[Recorded data]
****************

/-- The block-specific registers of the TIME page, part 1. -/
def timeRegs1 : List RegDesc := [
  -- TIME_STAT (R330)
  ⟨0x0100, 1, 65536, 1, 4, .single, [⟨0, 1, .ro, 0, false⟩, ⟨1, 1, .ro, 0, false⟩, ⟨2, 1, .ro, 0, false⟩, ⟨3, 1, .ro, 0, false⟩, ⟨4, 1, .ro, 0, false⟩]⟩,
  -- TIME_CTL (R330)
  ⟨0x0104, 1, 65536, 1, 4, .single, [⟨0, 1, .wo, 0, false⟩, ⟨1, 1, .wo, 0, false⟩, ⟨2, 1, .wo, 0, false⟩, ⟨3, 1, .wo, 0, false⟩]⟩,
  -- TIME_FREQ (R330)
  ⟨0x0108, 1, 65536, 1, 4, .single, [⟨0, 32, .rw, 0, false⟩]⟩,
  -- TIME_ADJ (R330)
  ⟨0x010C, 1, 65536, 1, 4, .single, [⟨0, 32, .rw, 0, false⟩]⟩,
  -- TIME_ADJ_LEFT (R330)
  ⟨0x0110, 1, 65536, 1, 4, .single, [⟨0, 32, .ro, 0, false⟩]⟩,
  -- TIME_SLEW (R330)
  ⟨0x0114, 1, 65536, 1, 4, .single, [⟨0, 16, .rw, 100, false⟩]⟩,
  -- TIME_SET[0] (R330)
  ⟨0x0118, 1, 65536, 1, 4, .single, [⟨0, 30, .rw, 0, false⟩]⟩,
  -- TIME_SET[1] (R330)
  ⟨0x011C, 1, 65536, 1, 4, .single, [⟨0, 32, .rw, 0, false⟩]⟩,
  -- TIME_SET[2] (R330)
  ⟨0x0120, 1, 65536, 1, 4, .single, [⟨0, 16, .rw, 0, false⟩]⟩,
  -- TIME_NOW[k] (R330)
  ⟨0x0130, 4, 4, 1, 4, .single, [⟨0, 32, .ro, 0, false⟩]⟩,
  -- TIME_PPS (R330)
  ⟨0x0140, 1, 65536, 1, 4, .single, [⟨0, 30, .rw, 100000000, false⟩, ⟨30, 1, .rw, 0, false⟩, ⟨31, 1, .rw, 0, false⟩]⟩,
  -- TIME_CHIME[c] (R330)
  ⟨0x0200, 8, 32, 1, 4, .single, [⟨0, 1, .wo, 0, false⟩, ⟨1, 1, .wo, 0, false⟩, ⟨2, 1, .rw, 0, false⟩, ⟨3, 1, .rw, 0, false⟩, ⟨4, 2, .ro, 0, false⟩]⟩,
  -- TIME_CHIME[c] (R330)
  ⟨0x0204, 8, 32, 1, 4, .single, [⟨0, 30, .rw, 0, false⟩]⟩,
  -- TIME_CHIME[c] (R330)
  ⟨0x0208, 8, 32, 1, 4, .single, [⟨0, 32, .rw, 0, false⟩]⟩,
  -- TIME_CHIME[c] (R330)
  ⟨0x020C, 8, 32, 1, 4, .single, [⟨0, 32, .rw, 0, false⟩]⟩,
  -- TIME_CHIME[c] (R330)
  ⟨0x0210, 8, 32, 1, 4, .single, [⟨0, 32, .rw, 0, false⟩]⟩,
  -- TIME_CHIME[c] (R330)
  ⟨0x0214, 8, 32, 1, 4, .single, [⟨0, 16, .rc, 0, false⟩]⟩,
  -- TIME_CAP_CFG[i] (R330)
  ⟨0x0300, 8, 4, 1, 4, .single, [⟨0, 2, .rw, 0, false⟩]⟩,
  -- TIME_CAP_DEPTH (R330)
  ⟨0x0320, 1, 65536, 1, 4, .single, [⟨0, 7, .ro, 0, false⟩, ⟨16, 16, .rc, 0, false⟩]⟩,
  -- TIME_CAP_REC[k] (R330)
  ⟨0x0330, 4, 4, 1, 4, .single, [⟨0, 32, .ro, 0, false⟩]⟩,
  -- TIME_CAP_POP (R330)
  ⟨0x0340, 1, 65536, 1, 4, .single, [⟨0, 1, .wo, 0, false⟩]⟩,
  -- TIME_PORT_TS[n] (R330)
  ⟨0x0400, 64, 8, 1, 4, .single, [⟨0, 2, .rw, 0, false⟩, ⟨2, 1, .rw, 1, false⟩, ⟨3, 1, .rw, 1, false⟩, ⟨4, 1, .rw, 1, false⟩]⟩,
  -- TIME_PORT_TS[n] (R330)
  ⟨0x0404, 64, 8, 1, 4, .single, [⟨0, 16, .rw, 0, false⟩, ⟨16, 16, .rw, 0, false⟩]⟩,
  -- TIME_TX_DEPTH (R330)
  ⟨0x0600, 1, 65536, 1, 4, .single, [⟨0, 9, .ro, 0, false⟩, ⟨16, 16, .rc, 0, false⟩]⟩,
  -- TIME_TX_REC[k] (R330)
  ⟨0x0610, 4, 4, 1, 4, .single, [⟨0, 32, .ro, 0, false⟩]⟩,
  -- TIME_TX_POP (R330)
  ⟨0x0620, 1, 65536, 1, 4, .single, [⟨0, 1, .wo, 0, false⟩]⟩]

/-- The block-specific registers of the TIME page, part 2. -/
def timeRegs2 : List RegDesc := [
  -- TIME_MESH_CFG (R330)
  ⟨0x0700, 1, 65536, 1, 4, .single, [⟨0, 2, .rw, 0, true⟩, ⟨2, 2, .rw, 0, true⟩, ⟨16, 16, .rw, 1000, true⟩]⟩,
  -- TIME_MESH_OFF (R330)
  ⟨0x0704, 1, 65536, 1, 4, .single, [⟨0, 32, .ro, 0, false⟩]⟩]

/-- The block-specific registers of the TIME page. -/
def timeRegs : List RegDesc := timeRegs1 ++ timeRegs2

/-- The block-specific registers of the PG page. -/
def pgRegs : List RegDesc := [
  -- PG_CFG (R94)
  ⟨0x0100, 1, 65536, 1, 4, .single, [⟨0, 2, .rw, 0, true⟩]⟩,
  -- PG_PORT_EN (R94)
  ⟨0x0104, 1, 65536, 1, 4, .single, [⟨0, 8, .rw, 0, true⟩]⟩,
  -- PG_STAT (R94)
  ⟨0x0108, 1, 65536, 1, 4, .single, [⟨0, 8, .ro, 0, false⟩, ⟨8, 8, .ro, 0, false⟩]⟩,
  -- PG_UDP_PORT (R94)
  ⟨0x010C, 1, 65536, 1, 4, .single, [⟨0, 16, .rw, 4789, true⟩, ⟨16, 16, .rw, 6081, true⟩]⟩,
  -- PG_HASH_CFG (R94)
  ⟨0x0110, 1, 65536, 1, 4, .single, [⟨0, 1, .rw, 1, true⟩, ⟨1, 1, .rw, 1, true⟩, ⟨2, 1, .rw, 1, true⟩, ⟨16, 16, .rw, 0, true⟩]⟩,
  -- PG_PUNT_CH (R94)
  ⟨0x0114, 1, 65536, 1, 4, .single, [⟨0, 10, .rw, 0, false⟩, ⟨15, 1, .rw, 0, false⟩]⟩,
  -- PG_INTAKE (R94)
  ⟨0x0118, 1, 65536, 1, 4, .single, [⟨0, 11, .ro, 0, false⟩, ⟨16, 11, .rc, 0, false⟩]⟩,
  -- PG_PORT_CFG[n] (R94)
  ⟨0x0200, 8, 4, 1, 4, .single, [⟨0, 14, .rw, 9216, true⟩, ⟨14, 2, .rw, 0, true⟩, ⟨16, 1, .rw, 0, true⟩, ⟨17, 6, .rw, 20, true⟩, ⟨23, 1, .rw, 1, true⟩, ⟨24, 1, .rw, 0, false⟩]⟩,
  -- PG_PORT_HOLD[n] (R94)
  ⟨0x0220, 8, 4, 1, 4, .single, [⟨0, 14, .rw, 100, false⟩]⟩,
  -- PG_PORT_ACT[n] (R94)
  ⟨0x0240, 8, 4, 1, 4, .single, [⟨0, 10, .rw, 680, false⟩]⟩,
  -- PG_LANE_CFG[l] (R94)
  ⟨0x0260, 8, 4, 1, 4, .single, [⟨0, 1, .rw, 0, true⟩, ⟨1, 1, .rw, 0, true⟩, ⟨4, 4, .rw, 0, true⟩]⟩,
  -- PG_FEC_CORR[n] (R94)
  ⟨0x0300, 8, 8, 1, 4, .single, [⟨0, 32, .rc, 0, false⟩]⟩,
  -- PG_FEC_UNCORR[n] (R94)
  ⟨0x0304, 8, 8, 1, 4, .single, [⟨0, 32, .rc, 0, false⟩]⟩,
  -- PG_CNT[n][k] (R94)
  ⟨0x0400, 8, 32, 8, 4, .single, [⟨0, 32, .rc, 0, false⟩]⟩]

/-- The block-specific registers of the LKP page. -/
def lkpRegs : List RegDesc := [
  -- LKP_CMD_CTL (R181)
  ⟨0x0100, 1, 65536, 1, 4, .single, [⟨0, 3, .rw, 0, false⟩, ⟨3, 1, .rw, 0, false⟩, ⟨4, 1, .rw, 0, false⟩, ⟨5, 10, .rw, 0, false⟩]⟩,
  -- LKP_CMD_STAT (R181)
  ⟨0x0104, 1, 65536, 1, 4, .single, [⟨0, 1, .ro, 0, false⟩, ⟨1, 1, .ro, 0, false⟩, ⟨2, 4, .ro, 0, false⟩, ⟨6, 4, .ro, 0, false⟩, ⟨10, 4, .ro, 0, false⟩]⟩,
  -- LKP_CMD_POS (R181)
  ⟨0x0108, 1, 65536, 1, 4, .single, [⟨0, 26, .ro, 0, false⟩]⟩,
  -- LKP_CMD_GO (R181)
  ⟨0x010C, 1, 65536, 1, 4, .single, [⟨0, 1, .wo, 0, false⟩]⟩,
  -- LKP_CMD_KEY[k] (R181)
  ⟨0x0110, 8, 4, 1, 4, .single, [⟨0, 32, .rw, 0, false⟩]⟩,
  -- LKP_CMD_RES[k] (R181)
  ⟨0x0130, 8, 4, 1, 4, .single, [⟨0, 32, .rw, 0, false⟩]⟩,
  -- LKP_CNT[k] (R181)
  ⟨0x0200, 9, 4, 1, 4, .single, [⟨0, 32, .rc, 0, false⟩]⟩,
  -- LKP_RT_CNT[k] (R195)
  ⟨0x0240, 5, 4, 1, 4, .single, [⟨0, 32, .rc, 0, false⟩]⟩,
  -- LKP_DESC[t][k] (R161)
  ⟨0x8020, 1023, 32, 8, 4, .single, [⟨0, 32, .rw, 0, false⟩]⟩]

****************

- _What the task asks_:
Work out how many lines of the preceding data contain the word "part". Reply with that number only.

- _Written answer_:
2